▸ **INSTRUCTIONS FOR THE TASK**: Among the entries below, one stretch runs from the line that contains "mclk : Bool" through the line that contains "restored : Bool". Repeat that stretch exactly, ends included, and only that.

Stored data
____________________
-- ==== Sys2Proof/Machine/State.lean ====
section
/-! DEFINITION. The state of the XQ40 as plain data, its fault and refusal reasons, and the state after reset.

Objects of the dictionary live in `img` (active values), `shadow` (RWC shadows) and `pend` (committed, not yet applied), each a sparse
map from key (index × 256 + sub-index) to the raw unsigned value; an unlisted key of `img` reads as the object's default
(`Sys2Proof.Machine.dfltOf`). Everything the manual gives the machine beside its objects has a field of its own below. -/

namespace Sys2Proof.Machine

/-- Faults: the model has one, for a command operand that lies outside what the manual describes (R675). -/
inductive Fault where
  /-- Raised by no meaning at present: kept for a stimulus outside the specification (R675). Safe: the machine stops. -/
  | outsideSpecification
deriving DecidableEq, Repr

/-- Refusals. -/
inductive Refusal where
  /-- Raised by an arm of `exec` whose meaning is not written. Safe: nothing can be proved about it. -/
  | notModelled (mnemonic : String)
  /-- Raised by an access at L4 to the factory range 0xF000 to 0xFFFF, whose objects Table 05.7 says are not described. Safe. -/
  | factoryUndescribed
deriving DecidableEq, Repr

/-- Ordering codes (Table 00.1). -/
inductive OrderCode where
  | lq | gs | le
deriving DecidableEq, Repr

/-- Power modes (Table 03.3), with chip reset, the unpowered die and the TEST hold of R60. -/
inductive Mode where
  | off | backup | duskHold | readout | transport | full | chipReset | testHold
deriving DecidableEq, Repr

/-- LF sources (Table 04.8). -/
inductive LfSrc where
  | xtal | xl2 | rc
deriving DecidableEq, Repr

/-- Source of CCLK (Table 04.8). -/
inductive Cclk where
  | stopped | rc | xtal
deriving DecidableEq, Repr

/-- ISO/IEC 15693 states (Table 16.3). -/
inductive VicState where
  | powerOff | ready | quiet | selected
deriving DecidableEq, Repr

/-- A response of Table 05.3: status, tag, index, sub-index, data. -/
structure Resp where
  status : Nat
  tag : Nat
  index : Nat
  sub : Nat
  data : List Byte
deriving DecidableEq, Repr

/-- A session (R142 to R147): level, the one valid challenge, trimmed tick of the last frame, failed responses (level, trimmed tick), lockout. -/
structure Session where
  level : Nat
  challenge : Option (BitVec 64)
  lastTick : Nat
  fails : List (Nat × Nat)
  locked : Bool
deriving DecidableEq, Repr

/-- A staged access of a locked sequence (R172). -/
structure Staged where
  exec : Bool
  key : Nat
  data : List Byte
deriving DecidableEq, Repr

/-- An open sequence (R170): its owner, the staged accesses in order, and the LockLimit count in ticks (R237). -/
structure Seq where
  owner : Route
  staged : List Staged
  lockTicks : Nat
deriving DecidableEq, Repr

/-- A request that has been answered PENDING (R166): running, waiting for its commit word (R159), done, or held with its order of readiness. -/
inductive TagPhase where
  | running
  | awaitTxn (txn : Nat) (resp : Resp)
  | done (resp : Resp)
  | held (order : Nat) (resp : Resp)
deriving DecidableEq, Repr

/-- A tag in use (R166 to R168). -/
structure TagUse where
  route : Route
  op : Op
  f : Frame
  phase : TagPhase
deriving DecidableEq, Repr

/-- What a store transfer does at its last beat (R232): nothing, one image write, or the host access of a tag. -/
inductive Act where
  | none
  | setKey (key : Nat) (value : Nat)
  | host (slot : Nat)
deriving DecidableEq, Repr

/-- A request waiting at the store front (R226). -/
structure Waiting where
  req : Requester
  stamp : Nat
  since : Nat
  beats : Nat
  locked : Bool
  act : Act
  longLogged : Bool
deriving DecidableEq, Repr

/-- The transfer in progress at the store front. -/
structure Xfer where
  req : Requester
  beats : Nat
  locked : Bool
  act : Act
deriving DecidableEq, Repr

/-- A Grove peer's access that the radio MAC keeps at its source, without a stamp, while the front is frozen or no tag is free (R243, R248). -/
structure Sourced where
  route : Route
  op : Op
  f : Frame
  beats : Nat
  locked : Bool
deriving DecidableEq, Repr

/-- The store front and its arbiter (chapter 07). -/
structure Front where
  seq : Nat
  waiting : List Waiting
  source : List Sourced
  xfer : Option Xfer
  freezeBy : Option Route
  freezeTicks : Nat
  groveRefusal : Option Nat
deriving DecidableEq, Repr

/-- The port side (chapters 05, 15, 16): sessions by route number, tags by slot, responses last sent by route, open sequences, order of the next held response,
port resets, level keys whose record failed its ECC (R186), ISO/IEC 15693 state, VIO; and what the ports sent last: the status byte of the SPI transaction
(R534), its mode (3 or 0) and the SDO bit its nCS falling edge drives (R532), the bits SDO carried in it (R533), the bytes of the SPI tail, and the vicinity
response from its flags byte on (empty: silence) with its inventory slot. -/
structure Ports where
  sessions : NMap Session
  tags : NMap TagUse
  out : NMap Resp
  seqs : NMap Seq
  heldOrder : Nat
  inReset : NMap Bool
  keyFaults : List Nat
  vic : VicState
  vioOk : Bool
  spiStatus : Nat
  spiMode3 : Bool
  sdoFirst : Option Bool
  spiSdo : List Bool
  spiTail : List Byte
  vicOut : List Byte
  vicSlot : Nat
deriving DecidableEq, Repr

/-- Pads the XQ40 drives or reads as levels (Table 02.2) and the rise times its acoustic terminals show (R319). -/
structure Pads where
  paen : Bool
  rfsw : Bool
  lmod : Bool
  vdrv : Bool
  po : NMap Bool
  tcomLow : Bool
  rise : List RiseTimes
deriving DecidableEq, Repr

/-- Sources, modes and energy (chapter 03); `sram`: retention SRAM has kept its contents, `down`: the core is down after a loss of VBAT, `hold`: VBAT is not
valid and has stayed above the brown-out level (dusk hold, Table 03.3), `offSecs`: how long VBAT was invalid before it rose during a chip reset. -/
structure Power where
  sram : Bool
  down : Bool
  hold : Bool
  offSecs : Nat
  mode : Mode
  transportSet : Bool
  transportArmed : Bool
  vbat : Bool
  bus : Bool
  field : Bool
  vbk : Bool
  vnfc : Nat
  low : Bool
  storeOpen : Bool
  replayed : Bool
  gladeOn : Bool
  gladeLost : Bool
  leftOnce : Bool
  charger : Bool
  chargeSnap : Nat
  canaryRun : Nat
  budgetBelow : Bool
  dayCharges : List Nat
  hourCharge : Nat
  hfFailed : Bool
deriving DecidableEq, Repr

/-- Oscillators and CCLK (chapter 04): sources that passed the start test, retired ones, failures with their trimmed tick, the source under the return watch (R102)
and the one in its start test (Table 04.7). -/
structure Clk where
  lf : LfSrc
  passed : List LfSrc
  retired : List LfSrc
  fails : List (LfSrc × Nat)
  watch : Option LfSrc
  testing : Option LfSrc
  returnDay : Option Nat
  rcTrim : Int
  hfCarry : Int
  hfDie : Option Int
  hfTick : Option Nat
  hfRejected : Option Int
  hfMeasuring : Bool
  cclk : Cclk
  mclk : Bool
deriving DecidableEq, Repr

/-- One accepted time reference (chapter 13): ρ in 2⁻¹⁶ s, trimmed ticks and binary time in 2⁻⁴⁸ s. -/
structure RefSample where
  rho : Int
  m : Nat
  b : Nat
deriving DecidableEq, Repr

/-- Time of day (chapter 13): both counts in 2⁻⁴⁸ s, the slew left (2⁻⁴⁸ s), a set or step on its way to the glade domain with its cause; `refTicks`: trimmed
tick of the last accepted reference by source (1 mains, 2 Grove, 3 Lysef; R443). -/
structure Rtc where
  bin : Nat
  tk : Nat
  slew : Int
  pendSet : Option (Int × Nat)
  valid : Bool
  restored : Bool
  trimClamped : Bool
  calEnd : Bool
  disciplined : Bool
  loopApplied : Bool
  loopTick : Option Nat
  refTicks : NMap Nat
  largeTick : Option Nat
  mains : Option RefSample
  grove : Option RefSample
  lysef : Option RefSample
  mainsRho : Int
  ageCarry : Int
  wakeStart : Nat
  dayChange : Nat
deriving DecidableEq, Repr

/-- An event on its way to the log (Table 14.6): code, binary time when raised (T48F16), payload bytes. -/
structure Event where
  code : Nat
  time : Nat
  payload : List Nat
deriving DecidableEq, Repr

/-- What reading the words of a log entry meets: no error, single-bit errors in so many words with the mark that their unit's count of corrected words has
them (R218), an uncorrectable error (R491). -/
inductive Ecc where
  | good
  | weak (words : Nat) (counted : Bool)
  | bad
deriving DecidableEq, Repr

/-- A logged event: number, event, uptime when logged, the physical unit that holds it, and how its words read. -/
structure LogEntry where
  number : Nat
  ev : Event
  uptime : Nat
  unit : Nat
  ecc : Ecc
deriving DecidableEq, Repr

/-- A latch in the tally latch FIFO (Table 14.2): flags byte, daily identifier, registers by number. -/
structure Latch where
  seq : Nat
  flags : Nat
  daily : Nat
  uptime : Nat
  regs : NMap Nat
  journal : Bool
deriving DecidableEq, Repr

/-- A billing snapshot (Table 14.4), the physical unit that holds it, and how its words read. -/
structure Snapshot where
  id : Nat
  flags : Nat
  time : Nat
  uptime : Nat
  seq : Nat
  regs : NMap Nat
  unit : Nat
  ecc : Ecc
deriving DecidableEq, Repr

/-- An interval entry (Table 14.5), the physical unit that holds it, and how its words read. -/
structure Interval where
  number : Nat
  secs : Nat
  flags : Nat
  uptime : Nat
  seq : Nat
  values : List Nat
  unit : Nat
  ecc : Ecc
deriving DecidableEq, Repr

/-- Triggers merged into one latch (R462, R486): flags byte of Table 14.2, daily identifier, snapshots owed (stored identifier, flags byte of
Table 14.4) and interval ends owed (binary seconds, flags byte of Table 14.5). -/
structure Trigger where
  flags : Nat
  daily : Nat
  snaps : List (Nat × Nat)
  ivls : List (Nat × Nat)
deriving DecidableEq, Repr

/-- The tally engine and the event system (chapter 14); `heldEvents` wait for the end of a freeze (R244), `noonDates` are the local dates whose noon pass has
run, `noonHold` the date whose `NoonPassTime` passed outside full mode with the tick at which full mode began (R483). -/
structure Tally where
  fifo : List Latch
  postponed : Option Trigger
  tariffHeld : List Bool
  journalled : NMap Nat
  journalUptime : Option Nat
  sinceLatch : Nat
  snapsPending : List Snapshot
  monthly : List Snapshot
  daily : List Snapshot
  intervalsPending : List Interval
  intervals : List Interval
  intervalStart : Option Int
  intervalPeriod : Nat
  intervalPartial : Bool
  noonDates : List Nat
  noonHold : Option (Nat × Nat)
  boundaryInit : Bool
  boundaryLocal : Int
  eventQ : List Event
  heldEvents : List Event
  log : List LogEntry
  lost : Nat
  latchUptime : Nat
  latchTime : Nat
deriving DecidableEq, Repr

/-- The accumulators (R24) and the remainders the tally engine leaves in them: volumes in nL, energies in µJ, times in ticks, pulses, tariffs' last registers. -/
structure Accs where
  volFwd : Nat
  volRev : Nat
  volConv : Nat
  heat : Nat
  cool : Nat
  elecImp : NMap Nat
  elecExp : NMap Nat
  fundImp : NMap Nat
  fundExp : NMap Nat
  pulse : NMap Nat
  unmeasured : Nat
  flowErrTicks : Nat
  heatErrTicks : Nat
  noLineTicks : Nat
  outRem : NMap Nat
  outLast : NMap Nat
deriving DecidableEq, Repr

/-- Calibration of a vernier pair in the current batch (R264): sums, m, and whether it passed. -/
structure PairCal where
  s1 : Nat
  s2 : Nat
  m : Nat
  ok : Bool
deriving DecidableEq, Repr

/-- One hit result (Table 08.1). -/
structure Hit where
  valid : Bool
  ovf : Bool
  pair : Nat
  n : Nat
  coarse : Nat
  fraction : Nat
deriving DecidableEq, Repr

/-- A stamp of an LF edge (Table 04.5, Table 07.3): of the RTC-trim measurement of R100 and R105, or the first or second of an HF measurement. -/
inductive LfStamp where
  | rtcTrim
  | hfFirst
  | hfSecond
deriving DecidableEq, Repr

/-- A grant of the interval timer: requester (with the LF edge stamp it takes, if it takes one), results so far, status bits, the hit times in T/65 536 of
the last hit on each pair and of the last accepted hit, and the epoch count at its start (R275). -/
structure Grant where
  req : TimerReq
  stamp : Option LfStamp
  hits : List Hit
  close : Bool
  ovf : Bool
  lastOn : NMap Nat
  lastHit : Option Nat
  epoch : Nat
deriving DecidableEq, Repr

/-- A FIN measurement (R275): trimmed tick of its start, stamp t0, trimmed tick at which the gate passed, revoked arm grants in a row. -/
structure FinRun where
  start : Nat
  t0 : Option Nat
  gateTick : Option Nat
  revoked : Nat
deriving DecidableEq, Repr

/-- The interval timer and its arbiter (chapter 08); `owed` are the LF edge stamps not yet taken, each with the trimmed tick from which it is requested. -/
structure Tdc where
  seq : Nat
  waiting : List (TimerReq × Nat)
  grant : Option Grant
  calibrating : Bool
  batch : Bool
  calTick : Nat
  cals : NMap PairCal
  retried : Bool
  failRun : NMap Nat
  retest : NMap Nat
  arm : Option Nat
  snapshot : List Byte
  fin : Option FinRun
  owed : List (LfStamp × Nat)
  pairLost : Bool
deriving DecidableEq, Repr

/-- A judged shot: path, direction, time in T/65 536, amplitude, verdict bits as in `PathStatus` (NO_ECHO, CLIP, CYCLE_SKIP) and EDGE. -/
structure Shot where
  path : Nat
  up : Bool
  time : Int
  amp : Nat
  noEcho : Bool
  clip : Bool
  skip : Bool
  edge : Bool
deriving DecidableEq, Repr

/-- What the sequencer keeps per path: t_exp of both directions, running peak, threshold, acquisition, and the runs of R304, R307, R320 to R322. -/
structure PathLoop where
  texpUp : Int
  texpDown : Int
  peak : Nat
  threshold : Nat
  acquiring : Bool
  noEchoRun : Nat
  skipUp : Nat
  skipDown : Nat
  badRun : Nat
  goodRun : Nat
  lowRun : Nat
  lowLogged : Bool
  lastUp : Int
  lastDown : Int
deriving DecidableEq, Repr

/-- The sequencer and the acoustic front end (chapter 09). -/
structure Acou where
  running : Bool
  plan : List (Nat × Bool)
  shots : List Shot
  loops : NMap PathLoop
  heldTick : Bool
  ownTicks : Nat
  onTick : Bool
  cycleStart : Option Nat
  prevStart : Option Nat
  lastNoCycle : Option Nat
  noCycleRun : Nat
  ticks : Nat
  capture : Option Nat
  template : List Int
  captured : Bool
  sampleArm : Option Nat
  sampleNow : Option Nat
  samples : List Int
  checkPending : Bool
  singleStride : Bool
deriving DecidableEq, Repr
____________________
▸ **RESULT FOR THIS EXERCISE**:
  mclk : Bool
deriving DecidableEq, Repr

/-- One accepted time reference (chapter 13): ρ in 2⁻¹⁶ s, trimmed ticks and binary time in 2⁻⁴⁸ s. -/
structure RefSample where
  rho : Int
  m : Nat
  b : Nat
deriving DecidableEq, Repr

/-- Time of day (chapter 13): both counts in 2⁻⁴⁸ s, the slew left (2⁻⁴⁸ s), a set or step on its way to the glade domain with its cause; `refTicks`: trimmed
tick of the last accepted reference by source (1 mains, 2 Grove, 3 Lysef; R443). -/
structure Rtc where
  bin : Nat
  tk : Nat
  slew : Int
  pendSet : Option (Int × Nat)
  valid : Bool
  restored : Bool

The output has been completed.